For the string "what", search the entries below and copy every line where it appears.
**** Input records
-- ==== Sys2Proof/Laws/Issue.lean ====
section
/-! SUPPORT. What issue does: when the gate lets an instruction through, what the state is that its effect
sees, and what leaving issue adds. -/

namespace Sys2Proof.Machine

/-! ## The gate -/

/-- The gate lets an instruction through exactly where it issues. -/
theorem gate_go_iff (i : Instr) (s : State) : gate i s = .go ↔ Issues i s := by
  constructor
  · intro h
    rw [gate] at h
    have h1 : ¬ (s.b.nf > 0 && isRejoin i) = true := fun c => by rw [if_pos c] at h; cases h
    rw [if_neg h1] at h
    have h2 : ¬ ((s.b.sib.any fun x => x.cancelled) && isCancelPoint i) = true := fun c => by rw [if_pos c] at h; cases h
    rw [if_neg h2] at h
    have h3 : ¬ (!i.legal || !fmtAccepts s.b.fmt i) = true := fun c => by rw [if_pos c] at h; cases h
    rw [if_neg h3] at h
    have h4 : ¬ ((hdrOf i).fs ≠ .none && (s.b.fsFlag (hdrOf i).fs).isNone) = true := fun c => by rw [if_pos c] at h; cases h
    rw [if_neg h4] at h
    have h5 : ¬ ((isSystem i && !s.b.sysmode) || s.illegalHere i) = true := fun c => by rw [if_pos c] at h; cases h
    rw [if_neg h5] at h
    have h6 : ¬ (s.b.badReg i).isSome = true := fun c => by rw [if_pos c] at h; cases h
    rw [if_neg h6] at h
    have h7 : ¬ s.b.guard (hdrOf i) = 0 := fun c => by rw [if_pos c] at h; cases h
    rw [if_neg h7] at h
    have h8 : ¬ (needsFull i && !s.b.fullMask) = true := fun c => by rw [if_pos c] at h; cases h
    rw [if_neg h8] at h
    have h9 : ¬ (s.b.refill.isSome && badInRefill i) = true := fun c => by rw [if_pos c] at h; cases h
    rw [if_neg h9] at h
    have h10 : ¬ (s.scoreboard i || s.predPending s.b.uid) = true := fun c => by rw [if_pos c] at h; cases h
    rw [if_neg h10] at h
    have h11 : ¬ ((isMem i && s.acquiring s.b.uid) || (isLocal i && s.matLocal s.b.uid)) = true := fun c => by rw [if_pos c] at h; cases h
    rw [if_neg h11] at h
    have h12 : ¬ (!s.b.replaying && ((s.b.fsFlag (hdrOf i).fs).any fun n => s.b.flag n == 15)) = true := fun c => by rw [if_pos c] at h; cases h
    rw [if_neg h12] at h
    simp only [Bool.or_eq_true, Bool.not_eq_true', not_or, Bool.not_eq_false] at h3
    simp only [Bool.or_eq_true, not_or, Bool.and_eq_true, not_and, Bool.not_eq_true, Bool.not_eq_true',
      Bool.not_eq_false] at h5
    simp only [Bool.or_eq_true, not_or, Bool.not_eq_true] at h10
    simp only [Bool.or_eq_true, not_or, Bool.and_eq_true, not_and, Bool.not_eq_true] at h11
    refine ⟨?_, ?_, h3.1, h3.2, ?_, h5.1, h5.2, ?_, h7, ?_, ?_, h10.1, h10.2, h11.1, h11.2, ?_⟩
    · by_cases h : s.b.nf = 0
      · exact .inl h
      · exact .inr (by simpa [Nat.pos_iff_ne_zero, h] using h1)
    · cases h : s.b.sib.any fun x => x.cancelled
      · exact .inl rfl
      · exact .inr (by simpa [h] using h2)
    · by_cases h : (hdrOf i).fs = .none
      · exact .inl h
      · exact .inr (by simpa [h, Option.isSome_iff_ne_none] using h4)
    · simpa using h6
    · intro h; simpa [h] using h8
    · cases h : s.b.refill with
      | none => exact .inl rfl
      | some r => exact .inr (by simpa [h] using h9)
    · cases h : s.b.replaying
      · exact .inr (by simpa [h] using h12)
      · exact .inl rfl
  · intro h
    obtain ⟨h1, h2, h3, h3', h4, h5, h5', h6, h7, h8, h9, h10, h10', h11, h11', h12⟩ := h
    unfold gate
    rw [if_neg, if_neg, if_neg, if_neg, if_neg, if_neg, if_neg, if_neg, if_neg, if_neg, if_neg, if_neg]
    · simp only [Bool.and_eq_true, not_and, Bool.not_eq_true, Bool.not_eq_true']
      rcases h12 with h | h
      · intro h'; rw [h] at h'; cases h'
      · exact fun _ => h
    · simp only [Bool.or_eq_true, Bool.and_eq_true, not_or, not_and, Bool.not_eq_true]
      exact ⟨h11, h11'⟩
    · simp [h10, h10']
    · rcases h9 with h | h <;> simp [h]
    · simp only [Bool.and_eq_true, not_and, Bool.not_eq_true, Bool.not_eq_false']; exact h8
    · exact h7
    · simp [h6]
    · simp only [Bool.or_eq_true, Bool.and_eq_true, not_or, not_and, Bool.not_eq_true, Bool.not_eq_true',
        Bool.not_eq_false]
      exact ⟨h5, h5'⟩
    · rcases h4 with h | h
      · simp [h]
      · revert h; cases s.b.fsFlag (hdrOf i).fs <;> simp
    · simp [h3, h3']
    · rcases h2 with h | h <;> simp [h]
    · rcases h1 with h | h <;> simp [h]

/-- An instruction that issues and whose effect ends in a state answers that state, left by `finish_`. -/
theorem issue_next {i : Instr} {s t : State} {eff : State → Res} (g : Issues i s)
    (h : eff (s.issued i) = .done t) : issue i s eff = Host.Outcome.next (finish_ i s.b.path t) := by
  unfold issue
  rw [(gate_go_iff i s).2 g]
  show (match eff (begin_ i true s) with
    | .done t => Host.Outcome.next (finish_ i s.b.path t)
    | .go t => Host.Outcome.next t
    | .trap cause detail addr => Host.Outcome.next (s.takeTrap cause detail addr)
    | .hold w t => Host.Outcome.next (t.hold w)) = _
  rw [show eff (begin_ i true s) = .done t from h]

/-- An instruction that issues and whose own effect is the state after issue. -/
theorem issue_go {i : Instr} {s t : State} {eff : State → Res} (g : Issues i s)
    (h : eff (s.issued i) = .go t) : issue i s eff = Host.Outcome.next t := by
  unfold issue
  rw [(gate_go_iff i s).2 g]
  show (match eff (begin_ i true s) with
    | .done t => Host.Outcome.next (finish_ i s.b.path t)
    | .go t => Host.Outcome.next t
    | .trap cause detail addr => Host.Outcome.next (s.takeTrap cause detail addr)
    | .hold w t => Host.Outcome.next (t.hold w)) = _
  rw [show eff (begin_ i true s) = .go t from h]

/-- An instruction that issues and whose own checks raise a trap takes it. -/
theorem issue_trap {i : Instr} {s : State} {eff : State → Res} {c d : Nat} {a : W64} (g : Issues i s)
    (h : eff (s.issued i) = .trap c d a) : issue i s eff = Host.Outcome.next (s.takeTrap c d a) := by
  unfold issue
  rw [(gate_go_iff i s).2 g]
  show (match eff (begin_ i true s) with
    | .done t => Host.Outcome.next (finish_ i s.b.path t)
    | .go t => Host.Outcome.next t
    | .trap cause detail addr => Host.Outcome.next (s.takeTrap cause detail addr)
    | .hold w t => Host.Outcome.next (t.hold w)) = _
  rw [show eff (begin_ i true s) = .trap c d a from h]

/-- An instruction that issues and whose effect must wait holds the bough. -/
theorem issue_hold {i : Instr} {s t : State} {eff : State → Res} {w : Wait} (g : Issues i s)
    (h : eff (s.issued i) = .hold w t) : issue i s eff = Host.Outcome.next (t.hold w) := by
  unfold issue
  rw [(gate_go_iff i s).2 g]
  show (match eff (begin_ i true s) with
    | .done t => Host.Outcome.next (finish_ i s.b.path t)
    | .go t => Host.Outcome.next t
    | .trap cause detail addr => Host.Outcome.next (s.takeTrap cause detail addr)
    | .hold w t => Host.Outcome.next (t.hold w)) = _
  rw [show eff (begin_ i true s) = .hold w t from h]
********
→ Solved problem
/-! SUPPORT. What issue does: when the gate lets an instruction through, what the state is that its effect
sees, and what leaving issue adds. -/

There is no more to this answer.